-- ==== Sys2Proof/Machine/Save.lean ====
section
/-! DEFINITION. The commands of the save, of Warm Return's end, of the service-open record and of the precautionary
stow (07_fence_save, 16_fault_stations R573, R574). -/

namespace Sys2Proof.Machine

/-! ### From the Fence to SAVING (R253, R258) -/

/-- Stagger delay, µs, rounded up (R258). -/
def staggerUs (s : State) : Nat := ceilDiv (s.plan.domain.memberId * s.plan.domain.slot100ns) 10

/-- STAGGER_ELAPSED (R258). -/
def execStaggerElapsed (s : State) : Res :=
  if s.dev.state = .fenced && !s.sav.staggered then
    let s := advanceTo (s.sav.fenceTime + staggerUs s) s
    .next { s with sav := { s.sav with staggered := true } }
  else .next s

/-- Every accepted write and every buffered partner beat of a subchannel that is trained is in DRAM; no beat of another subchannel can be
(04_dram R127, R167). -/
def drainedAll (s : State) : Bool :=
  (List.range 16).all fun sc =>
    let c := subchAt s sc
    !c.trained || (!(c.queue.any fun q => q.isWrite) && (rtMine s sc).isEmpty)

/-- DRAIN_COMPLETE (06_stowing_ceiling R212; 04_dram R167): every accepted write and every buffered partner beat is in
DRAM, and its write event applied. -/
def execDrainComplete (s : State) : Res :=
  if s.dev.state = .fenced && !s.sav.drained && drainedAll s then
    .next { s with sav := { s.sav with drained := true, phase := .stagger } }
  else .next s

/-- On entry to SAVING every Stowing and Voided tile becomes Dirty (R253, Table 06-1). -/
def settleTile (x : Tile) : Tile :=
  { x with st := match x.st with | .clean => .clean | _ => .dirty }

/-- Every tile at the entry to SAVING, with the counts of R178. -/
def settleTiles (s : State) : State :=
  recountAll { s with cht := { s.cht with tiles := tmap {} (fun _ => settleTile) s.cht.tiles } }

/-- The save as it begins (R261, R266, R273, R277): its kind, half, header, list and copy order. -/
def beginRun (s : State) : SaveRun :=
  let h := if stowedMode s then chooseHalf s else none
  let kind := if stowedMode s then (if h.isSome then 1 else 4) else 2
  let ahead := match h with | some h => (halfAt s h).st ≠ .ready | none => false
  let l := dirtyList s
  { header := makeHeader s kind h ahead, half := h, list := l,
    todo := number (if kind = 2 then fullOrder s else l.map fun e => e.tile),
    pending := if leavesPending s then s.sav.restore.order else [] }

/-- The rate at which a save of a kind starts (R278, R280). -/
def startRate (s : State) (kind : Nat) : Nat := if s.nrg.path = .pack then packTop s kind else modeMax kind

/-- The Keeper runs: its core is not being reloaded (15_onchip_integrity Table 15-6 row 4). -/
def keeperRuns (s : State) : Bool :=
  match alookup s.ecc.reload mKeeper with
  | some t => t ≤ s.almanac
  | none => true

/-- Begin the save in SAVING: class FALLBACK where no half qualifies (R277). -/
def beginSave (s : State) : State :=
  let r := beginRun s
  let k := r.header.kind
  let s := { s with sav := { s.sav with run := some r, phase := .header, kind := k, eraseAhead := r.header.eraseAhead, lastHalf := r.header.half,
                                        nowRate := startRate s k, upHold := 0, endTimer := 0,
                                        listed := r.list.length, written := 0 } }
  let s := match r.half with | some h => modHalf h (fun d => { d with st := .writing }) s | none => s
  if k = 4 then raise savFallback s else s

/-- SAVING_ENTRY (R253, R261, Table 07-9): at the later of drain and stagger; a save that begins on the pack may run wholly on it
(11_gauge_reckoning R413); without a pack on the pack's path the
save is exhausted at once. -/
def execSavingEntry (s : State) : Res :=
  if s.dev.state = .fenced && s.sav.drained && s.sav.staggered && keeperRuns s then
    let s := beginSave (settleTiles (transition .saving 0x0A { s with sav := { s.sav with packOnly := s.nrg.path = .pack } }))
    .next (if s.nrg.path = .pack && !packFitted s then exhausted s else s)
  else .next s

/-! ### Header, tiles, rate, Seal -/

/-- SAVE_HEADER_DONE (R266, R273): the header is in flash; the list pass begins. -/
def execSaveHeaderDone (s : State) : Res :=
  if s.dev.state = .saving && s.sav.phase = .header then
    let s := programHeader s
    .next { s with sav := { s.sav with phase := .list } }
  else .next s

/-- The run may read tiles now: a save past its header, or the precautionary stow while it writes. -/
def readsTiles (s : State) : Bool :=
  (s.dev.state = .saving && (s.sav.phase = .list || s.sav.phase = .tiles)) ||
    (s.dev.state = .harbour && s.dev.phase = .writing)

/-- A subchannel enters self-refresh once every tile it holds has been read (R272; 04_dram R151, R152). -/
def selfRefreshRead (s : State) : State :=
  let need := keeperNeeds s
  let enter := fun (i : Nat) (c : Subch) =>
    if c.trained && !c.selfRef && c.queue.isEmpty && c.flight.isEmpty && !need.contains i then enterSelfRef s c else c
  { s with drc := { s.drc with subch := s.drc.subch.mapIdx enter } }

/-- The Keeper takes the next tile: to the half, or as a Cellar copy (R270, R273). -/
def readTile (r : SaveRun) (i t : Nat) (rest : List (Nat × Nat)) (s : State) : State :=
  let s := tileAccess t s
  let img := tileNow s t
  let s := modRun (fun r => { r with todo := rest, inFlight := r.inFlight ++ [(i, t, img)] }) s
  if r.half.isSome then s else startCopy t .full img s

/-- The slot that the next program of a half takes, after those in flight. -/
def nextFlight (s : State) (r : SaveRun) : Option Nat :=
  r.half.map fun h =>
    match (flightSlots s h r.inFlight.length r.nextSlot).getLast? with
    | some x => nextSlot s h (x + 1)
    | none => nextSlot s h r.nextSlot

/-- A program on a slot's die has to wait: the die programs, or 16 dies do (09_cellar R324). -/
def dieTaken (s : State) (x : Nat) : Bool := (programming s).contains (halfDieOf s x) || dieHeld s (halfDieOf s x) || 16 ≤ (programming s).length

/-- SAVE_TILE_READ (R270, R272, R275, R324): the next tile of the list, while the stages have room and the copy-beat pool has a
tile's entries for SAVE (01_architecture R31); a half without a free slot is full. -/
def execSaveTileRead (s : State) : Res :=
  if readsTiles s then
    let s := programList s
    let s := if s.dev.state = .saving then { s with sav := { s.sav with phase := .tiles } } else s
    match s.sav.run with
    | none => .next s
    | some r =>
      match r.todo with
      | [] => .next s
      | (i, t) :: rest =>
        let slot := nextFlight s r
        if slot.any fun x => halfSlots s ≤ x then .next (halfFull s)
        else if slot.any (dieTaken s) then .next s
        else if !tileEntries s .save then .next s
        else if !tileServed s mSave t then .next (callTile t s)
        else
          let s := readTile r i t rest (slot.elim s fun x => dieWorks (halfDieOf s x) s)
          .next (if s.dev.state = .saving then selfRefreshRead s else s)
  else .next s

========

**EXERCISE OBJECTIVE**
In the entries above, find lines with "nextFlight" and copy each.

**WRITTEN ANSWER**
def nextFlight (s : State) (r : SaveRun) : Option Nat :=
        let slot := nextFlight s r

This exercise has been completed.